● PROBLEM TO SOLVE
I'd like an exact copy of every line from the start of the entries below through the line containing "(t.phase = .idle ∨", please.

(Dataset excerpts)
---

/-- From 0xE0 on an unknown byte keeps its value in the instruction (30_encoding R84). -/
theorem decodeDcp_default_unknownE0 (op : Byte) (d : Payload) (h : 0xE0 ≤ op.toNat) :
    decodeDcp defaultDcpMaps (dcpWord op d) = .unknownE0 op d := by
  rw [decodeDcp_regLoad _ op d (by omega) (by omega), decodeRegLoad_unknownE0 op d h]

/-- Two fields side by side, as a number. -/
theorem toNat_append_eq {m n : Nat} (x : BitVec m) (y : BitVec n) : (x ++ y).toNat = x.toNat * 2 ^ n + y.toNat := by
  rw [BitVec.toNat_append, ← Nat.shiftLeft_add_eq_or_of_lt y.isLt, Nat.shiftLeft_eq]

namespace Machine

variable {s : State}

/-! ## A turn of the run loop (40 R111) -/

theorem runStep_of_no_budget (h : s.run.budget ≤ s.run.count) : s.runStep = .next (s.endRun .budget 0) := if_pos h

theorem runStep_of_aligned (hbudget : s.run.count < s.run.budget) (hpc : s.run.pc.toNat % 4 = 0) :
    s.runStep = exec (decodeDcp s.cfg.enc.dcp s.fetchWord) s.afterFetch := by
  rw [State.runStep, if_neg (by omega), if_neg (by omega)]

/-- A turn of the run loop leaves the block idle, or goes on with the same budget and one more word counted. -/
theorem step_run_progress (hrun : s.phase = .run) :
    ∃ t, step s = .next t ∧ (t.phase = .idle ∨
      (t.phase = .run ∧ s.run.count < s.run.budget ∧ t.run.budget = s.run.budget ∧ t.run.count = s.run.count + 1)) := by
  rw [step_run hrun]
  rcases runStep_cases s with ⟨_, h⟩ | ⟨_, _, h⟩ | ⟨hbudget, _, t, h, heffect⟩
  · exact ⟨_, h, .inl rfl⟩
  · exact ⟨_, h, .inl rfl⟩
  · refine ⟨t, h, heffect.phase.symm.imp_right fun hphase => ⟨hphase.trans hrun, hbudget, ?_, ?_⟩⟩ <;>
      rw [heffect.fields] <;> rfl

/-- A run with at most `n` words left is idle again within `n + 1` steps. -/
theorem run_returns (n : Nat) : ∀ {s : State}, s.phase = .run → s.run.budget - s.run.count ≤ n →
    ∃ (k : Nat) (t : State), k ≤ n + 1 ∧ Sys2Proof.core.run k s = .next t ∧ t.phase = .idle := by
  induction n with
  | zero =>
    intro s hrun hleft
    obtain ⟨t, ht, hidle | ⟨_, hbudget, _⟩⟩ := step_run_progress hrun
    · exact ⟨1, t, le_rfl, core_run_next ht 0, hidle⟩
    · omega
  | succ n ih =>
    intro s hrun hleft
    obtain ⟨t, ht, hidle | ⟨hrun', _, hbudget, hcount⟩⟩ := step_run_progress hrun
    · exact ⟨1, t, by omega, core_run_next ht 0, hidle⟩
    · obtain ⟨k, u, hk, hu, hidle⟩ := ih hrun' (by omega)
      exact ⟨k + 1, u, by omega, (core_run_next ht k).trans hu, hidle⟩

/-- After a fetch at `addr` the word in execution is the one at `addr` (40 R111, 60 R311). -/
theorem wordAddr_of_fetched {addr : Nat} (h : addr < s.cfg.regionSize)
    (hpc : s.run.pc.toNat = (addr + 4) % s.cfg.regionSize) : s.wordAddr = addr := by
  unfold State.wordAddr
  rw [hpc]
  generalize s.cfg.regionSize = size at h
  calc ((addr + 4) % size + 4 * size - 4) % size
      = ((addr + 4) % size + (4 * size - 4)) % size := by rw [Nat.add_sub_assoc (by omega)]
    _ = (addr + 4 + (4 * size - 4)) % size := Nat.mod_add_mod _ _ _
    _ = (addr + 4 * size) % size := by congr 1; omega
    _ = addr := by rw [Nat.add_mul_mod_self_right, Nat.mod_eq_of_lt h]

/-! ## LOAD_DP (40 R120, 30_encoding R99) -/

theorem dpImageType_eq (d : Payload) :
    dpImageType d = if d.toNat % 4 = 2 then .runLength else if d.toNat % 4 = 3 then .mosaic else .normal := by
  have hfield : (d.extractLsb' 0 2).toNat = d.toNat % 4 := by simp
  unfold dpImageType
  rw [hfield]
  split <;> simp_all

theorem dpRepeat_eq (d : Payload) : dpRepeat d = 2 ^ (1 + d.toNat / 4 % 4) := by
  simp only [dpRepeat, field_toNat, Nat.one_shiftLeft, Nat.reducePow]

theorem dpBpp_eq {d : Payload} (h : d.toNat / 256 % 4 ≠ 3) :
    dpBpp d = some (if d.toNat / 256 % 4 = 0 then .normal8 else if d.toNat / 256 % 4 = 1 then .double4 else .high8) := by
  have hlt : d.toNat / 256 % 4 < 4 := Nat.mod_lt _ (by decide)
  unfold dpBpp
  rw [dpField_toNat]
  generalize d.toNat / 256 % 4 = n at h hlt
  interval_cases n <;> simp_all

/-- A payload with a valid class decodes field by field. -/
theorem decodeDp_of_valid {d : Payload} (h : d.toNat / 256 % 4 ≠ 3) :
    decodeDp d = some {
      itype := if d.toNat % 4 = 2 then .runLength else if d.toNat % 4 = 3 then .mosaic else .normal
      rep := 2 ^ (1 + d.toNat / 4 % 4)
      bpp := if d.toNat / 256 % 4 = 0 then .normal8 else if d.toNat / 256 % 4 = 1 then .double4 else .high8
      raw := d &&& 0x00030F } := by
  rw [decodeDp, dpBpp_eq h, ← dpImageType_eq, ← dpRepeat_eq]

/-- LOAD_DP with a valid class writes the executing channel's display parameters. -/
theorem exec_loadDp_valid {d : Payload} {v : DisplayParams} (x : BitVec 4) (h : decodeDp d = some v) :
    exec (.loadDp x d) s = .next (s.setDp s.run.ch.plane v) := by
  show execLoadDp x d s = _
  simp only [execLoadDp, State.loadDisplayParams, h, id]
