-- ==== Sys2Proof/Safety.lean ====
section
/-! DEFINITION. The terms claims use: what every step and command keeps, the states the host can reach, and frames. -/

namespace Sys2Proof.Machine

/-- An event the core can emit: `UnknownInstruction(v)` only with `v` in 0x06..0xFF (45_host_interface.md R198). -/
def Event.legal : Event → Bool
  | .halt => true
  | .unknownInstruction v => decide (0x06 ≤ v.toNat)

/-- What a stopped core shows of how it stopped: the last event is `Halt` and `IR` is 0x00, or the last event is
`UnknownInstruction(v)` and `IR` is `v` (10_state.md R24, 40_execution_cycle.md R90). -/
def State.stopExplained (s : State) : Bool :=
  match s.obs.getLast? with
  | some .halt => s.ir == 0x00
  | some (.unknownInstruction v) => s.ir == v
  | none => false

/-- The invariant: memory is canonical, every event is one the core can emit, and a core that has been reset and is
halted shows how it stopped. -/
def State.Inv (s : State) : Prop :=
  s.mem.wf = true ∧ s.obs.all Event.legal = true ∧ (s.rst = true → s.run = false → s.stopExplained = true)

/-- A stop shown in full, as a run's final state shows it (40_execution_cycle.md R90): the opcode in `IR` stands at
`PC - 1`, and either the last event is `Halt` and the opcode is HLT's, or it is `UnknownInstruction(IR)` and the opcode is
unknown. A host's later write to that cell can end it, so it is no part of `Inv`. -/
def State.StopShown (s : State) : Prop :=
  s.readByte (s.pc - 1) = s.ir ∧
    ((s.obs.getLast? = some .halt ∧ s.ir = 0x00) ∨
      (s.obs.getLast? = some (.unknownInstruction s.ir) ∧ 0x06 ≤ s.ir.toNat))

/-- The states a host can bring a processor to: construct it, then issue commands (45_host_interface.md R190, R200). -/
inductive Reachable : State → Prop where
  | construct (n : Nat) : Reachable (State.constructed n)
  | command (bound : Nat) (c : Command) (s t : State) (r : Response) :
      Reachable s → perform bound c s = .next (t, r) → Reachable t

/-- Every address, in or out of the address space, reads in `t` as it does in `s`. -/
def SameMemory (s t : State) : Prop := ∀ x : Nat, t.mem.read x = s.mem.read x

/-- All of the state but memory is equal. -/
def SameRegisters (s t : State) : Prop :=
  t.a = s.a ∧ t.pc = s.pc ∧ t.ir = s.ir ∧ t.run = s.run ∧ t.rst = s.rst ∧ t.obs = s.obs

end Sys2Proof.Machine
end

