/-- The lowest address a canonical memory lists is one at which it reads as no zero, so no canonical memory that reads
the same there begins above it. -/
theorem Memory.le_head_of_read_eq {lo lo' k k' : Nat} {v v' : Byte} {m n : Memory}
    (hm : Memory.wfFrom lo ((k, v) :: m) = true) (hn : Memory.wfFrom lo' ((k', v') :: n) = true)
    (h : Memory.read ((k, v) :: m) k = Memory.read ((k', v') :: n) k) : k' ≤ k := by
  obtain ⟨-, -, hv, -⟩ := (Memory.wfFrom_cons ..).1 hm
  obtain ⟨-, hk', hv', htail⟩ := (Memory.wfFrom_cons ..).1 hn
  by_contra hlt
  have hn' : Memory.wfFrom k' ((k', v') :: n) = true := (Memory.wfFrom_cons ..).2 ⟨le_rfl, hk', hv', htail⟩
  rw [Memory.read_cons_head, Memory.read_eq_zero_of_lt hn' (by omega)] at h
  exact hv h

/-- A canonical memory that reads as zero everywhere lists nothing. -/
theorem Memory.eq_nil_of_read_eq_zero {lo : Nat} {m : Memory} (hm : Memory.wfFrom lo m = true)
    (h : ∀ x, m.read x = 0) : m = [] := by
  cases m with
  | nil => rfl
  | cons c m =>
    obtain ⟨k, v⟩ := c
    obtain ⟨-, -, hv, -⟩ := (Memory.wfFrom_cons ..).1 hm
    exact absurd ((Memory.read_cons_head k v m).symm.trans (h k)) hv

/-- Two memories that begin with the same cell, and list it once, read alike only where their tails do. -/
theorem Memory.tail_read_eq {k : Nat} {v : Byte} {m n : Memory} (hm : Memory.wfFrom (k + 1) m = true)
    (hn : Memory.wfFrom (k + 1) n = true) {x : Nat}
    (h : Memory.read ((k, v) :: m) x = Memory.read ((k, v) :: n) x) : m.read x = n.read x := by
  by_cases hx : k = x
  · rw [Memory.read_eq_zero_of_lt hm (by omega), Memory.read_eq_zero_of_lt hn (by omega)]
  · rwa [Memory.read_cons, Memory.read_cons, if_neg hx, if_neg hx] at h

theorem Memory.eq_of_read_eq {lo lo' : Nat} {m n : Memory} (hm : Memory.wfFrom lo m = true)
    (hn : Memory.wfFrom lo' n = true) (h : ∀ x, m.read x = n.read x) : m = n := by
  induction m generalizing lo lo' n with
  | nil => exact (Memory.eq_nil_of_read_eq_zero hn fun x => (h x).symm).symm
  | cons c m ih =>
    cases n with
    | nil => exact Memory.eq_nil_of_read_eq_zero hm h
    | cons d n =>
      obtain ⟨k, v⟩ := c
      obtain ⟨k', v'⟩ := d
      have hk : k = k' :=
        le_antisymm (Memory.le_head_of_read_eq hn hm (h k').symm) (Memory.le_head_of_read_eq hm hn (h k))
      subst hk
      have hv : v = v' := by simpa using h k
      subst hv
      obtain ⟨-, -, -, hm⟩ := (Memory.wfFrom_cons ..).1 hm
      obtain ⟨-, -, -, hn⟩ := (Memory.wfFrom_cons ..).1 hn
      rw [ih hm hn fun x => Memory.tail_read_eq hm hn (h x)]

/-- Settles O36, by induction on the list of cells, with any lower bounds on the addresses. -/
theorem canonicalMemoryIsUnique : Obligations.CanonicalMemoryIsUnique :=
  fun _ _ hm hn h => Memory.eq_of_read_eq hm hn h

end Sys2Proof.Machine
end

section
/-! The access list of a step, case by case, and that what a step does to memory and registers is what the list says
(20_memory.md R51, R54; 10_state.md R36). -/
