-- ==== Sys2Proof/Machine/Ops.lean ====
section
/-! DEFINITION. The named operations over memory, registers, stack, program counter and display that every instruction
is written with, and fault entry (spec 10_state.md, 20_memory.md, 60_exceptions.md R208). -/

namespace Sys2Proof.Machine

/-! ### Memory (R30, R56) -/

/-- What an address that memory does not list reads as: the reset contents, the font in [0x000, 0x050) and 0 elsewhere
(R30, R31, log entries 6, 7 and 8). -/
def Memory.resetByte (a : Nat) : Byte := fontData.getD a 0

/-- `MEM[a]`. -/
def Memory.read : Memory → Nat → Byte
  | [], a => Memory.resetByte a
  | (b, v) :: m, a => if a = b then v else Memory.read m a

/-- List a byte at its place among the rising addresses, replacing the byte listed for that address. -/
def Memory.insert : Memory → Nat → Byte → Memory
  | [], a, v => [(a, v)]
  | (b, w) :: m, a, v =>
    if a < b then (a, v) :: (b, w) :: m
    else if a = b then (a, v) :: m
    else (b, w) :: Memory.insert m a v

/-- List no byte for an address. -/
def Memory.erase (m : Memory) (a : Nat) : Memory := m.filter fun c => c.1 != a

/-- `MEM[a] <- v`, keeping the canonical form: a byte equal to what reset leaves there is not listed. -/
def Memory.write (m : Memory) (a : Nat) (v : Byte) : Memory :=
  if v = Memory.resetByte a then Memory.erase m a else Memory.insert m a v

/-- `MEM[a + k] <- bytes[k]` for each `k`, in ascending order, with no address reduction (`LOAD`, R234). -/
def Memory.writeRun : Memory → Nat → List Byte → Memory
  | m, _, [] => m
  | m, a, b :: bs => Memory.writeRun (Memory.write m a b) (a + 1) bs

/-- The canonical form: addresses strictly rising and inside memory, no entry equal to the reset contents. -/
def Memory.wf (m : Memory) : Bool :=
  decide (m.Pairwise fun c d => c.1 < d.1) &&
    m.all fun c => decide (c.1 < Config.memSize) && (c.2 != Memory.resetByte c.1)

/-! ### General registers (R20) -/

/-- The index of `VF` (R22). -/
abbrev vf : Nibble := 0xF#4

/-- `V[x]`. -/
def State.readV (s : State) (x : Nibble) : Byte := s.v[x.toNat]'x.isLt

/-- `V[x] <- b`; no register is hard-wired (R20). -/
def State.writeV (s : State) (x : Nibble) (b : Byte) : State := { s with v := s.v.set x.toNat b x.isLt }

/-! ### Program counter (R24, R26, R103) -/

/-- `npc`, the address of the opcode plus 2, mod 65536 (00_scope.md R9); `s.pc` is the opcode's address. -/
def State.npc (s : State) : Word := s.pc + 2

/-- The advance of `PC` by which the dispatcher moves past the opcode (30_encoding.md R70). -/
def State.advance (s : State) : State := { s with pc := s.npc }

/-- `pc <- target`: no parity or range check (R26). -/
def State.jump (s : State) (target : Word) : State := { s with pc := target }

/-- The skip template (R103): `PC` moves by 4 when the condition holds, by 2 when it does not. -/
def State.skipIf (s : State) (cond : Bool) : State := { s with pc := if cond then s.npc + 2 else s.npc }

/-! ### Call stack (R28, R29) -/

/-- `SP`: how many entries are live (R28). -/
def State.sp (s : State) : Nat := s.stack.length

/-- `STACK[k]`, entries numbered from the oldest; no value at `SP` and above (R28). -/
def State.stackEntry (s : State) (k : Nat) : Option Word := s.stack.reverse[k]?

/-- `push(v)`, `none` where it raises `StackOverflow` (R29). -/
def push (v : Word) (stack : List Word) : Option (List Word) :=
  if stack.length < Config.stackDepth then some (v :: stack) else none

/-- `pop()`: the newest entry and what is left, `none` where it raises `StackUnderflow` (R29). -/
def pop : List Word → Option (Word × List Word)
  | [] => none
  | v :: rest => some (v, rest)

/-! ### Taking a fatal fault -/

/-- `fault_cause` as a number (60_exceptions.md R200). -/
def FaultCause.code : FaultCause → Nat
  | .stackOverflow => 1
  | .stackUnderflow => 2
  | .memoryFault => 3

/-- `raise <Fault>` (R208), from the state the cycle began in: no write of the cycle remains, `PC` keeps the opcode's
address (its successor under the other `FAULT_PC`), the record holds the cause, that address and the opcode, and the
core is halted. -/
def State.raise (p : Params) (cause : FaultCause) (opcode : Word) (s : State) : State :=
  { s with
    pc := match p.faultPc with
      | .opcodeAddr => s.pc
      | .opcodeAddrPlus2 => s.npc
    mode := .faulted
    faultRecord := some ⟨cause, s.pc, opcode⟩ }

/-! ### Keypad (R36) -/

/-- `KEYS[k]`. -/
def State.key (s : State) (k : Nibble) : Bool := s.keys[k.toNat]'k.isLt

/-! ### Display (43_display.md) -/

/-- `FB[y][x]`: column `x`, row `y` (R160). -/
def FrameBuffer.pixel (fb : FrameBuffer) (x : Fin 64) (y : Fin 32) : Bool := fb[y].getMsbD x

/-- `FB[y][x] <- FB[y][x] ^ 1`. -/
def FrameBuffer.flip (fb : FrameBuffer) (at' : Fin 64 × Fin 32) : FrameBuffer :=
  fb.set at'.2 (fb[at'.2] ^^^ BitVec.twoPow 64 (63 - at'.1.val))

/-- All pixels off. -/
def FrameBuffer.clear : FrameBuffer := Vector.replicate 32 0

/-- `DIRTY` after 00E0 or DXYN leaves the buffer as `fb` (R165): always set on this hardware. -/
def State.dirtyAfter (p : Params) (s : State) (fb : FrameBuffer) : Bool :=
  match p.dirtyRule with
  | .always => true
  | .onChange => s.dirty || (fb != s.fb)

end Sys2Proof.Machine
end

---

● EXERCISE OUTPUT
/-- From 0xE0 on an unknown byte keeps its value in the instruction (30_encoding R84). -/
theorem decodeDcp_default_unknownE0 (op : Byte) (d : Payload) (h : 0xE0 ≤ op.toNat) :
    decodeDcp defaultDcpMaps (dcpWord op d) = .unknownE0 op d := by
  rw [decodeDcp_regLoad _ op d (by omega) (by omega), decodeRegLoad_unknownE0 op d h]

/-- Two fields side by side, as a number. -/
theorem toNat_append_eq {m n : Nat} (x : BitVec m) (y : BitVec n) : (x ++ y).toNat = x.toNat * 2 ^ n + y.toNat := by
  rw [BitVec.toNat_append, ← Nat.shiftLeft_add_eq_or_of_lt y.isLt, Nat.shiftLeft_eq]

namespace Machine

variable {s : State}

/-! ## A turn of the run loop (40 R111) -/

theorem runStep_of_no_budget (h : s.run.budget ≤ s.run.count) : s.runStep = .next (s.endRun .budget 0) := if_pos h

theorem runStep_of_aligned (hbudget : s.run.count < s.run.budget) (hpc : s.run.pc.toNat % 4 = 0) :
    s.runStep = exec (decodeDcp s.cfg.enc.dcp s.fetchWord) s.afterFetch := by
  rw [State.runStep, if_neg (by omega), if_neg (by omega)]

/-- A turn of the run loop leaves the block idle, or goes on with the same budget and one more word counted. -/
theorem step_run_progress (hrun : s.phase = .run) :
    ∃ t, step s = .next t ∧ (t.phase = .idle ∨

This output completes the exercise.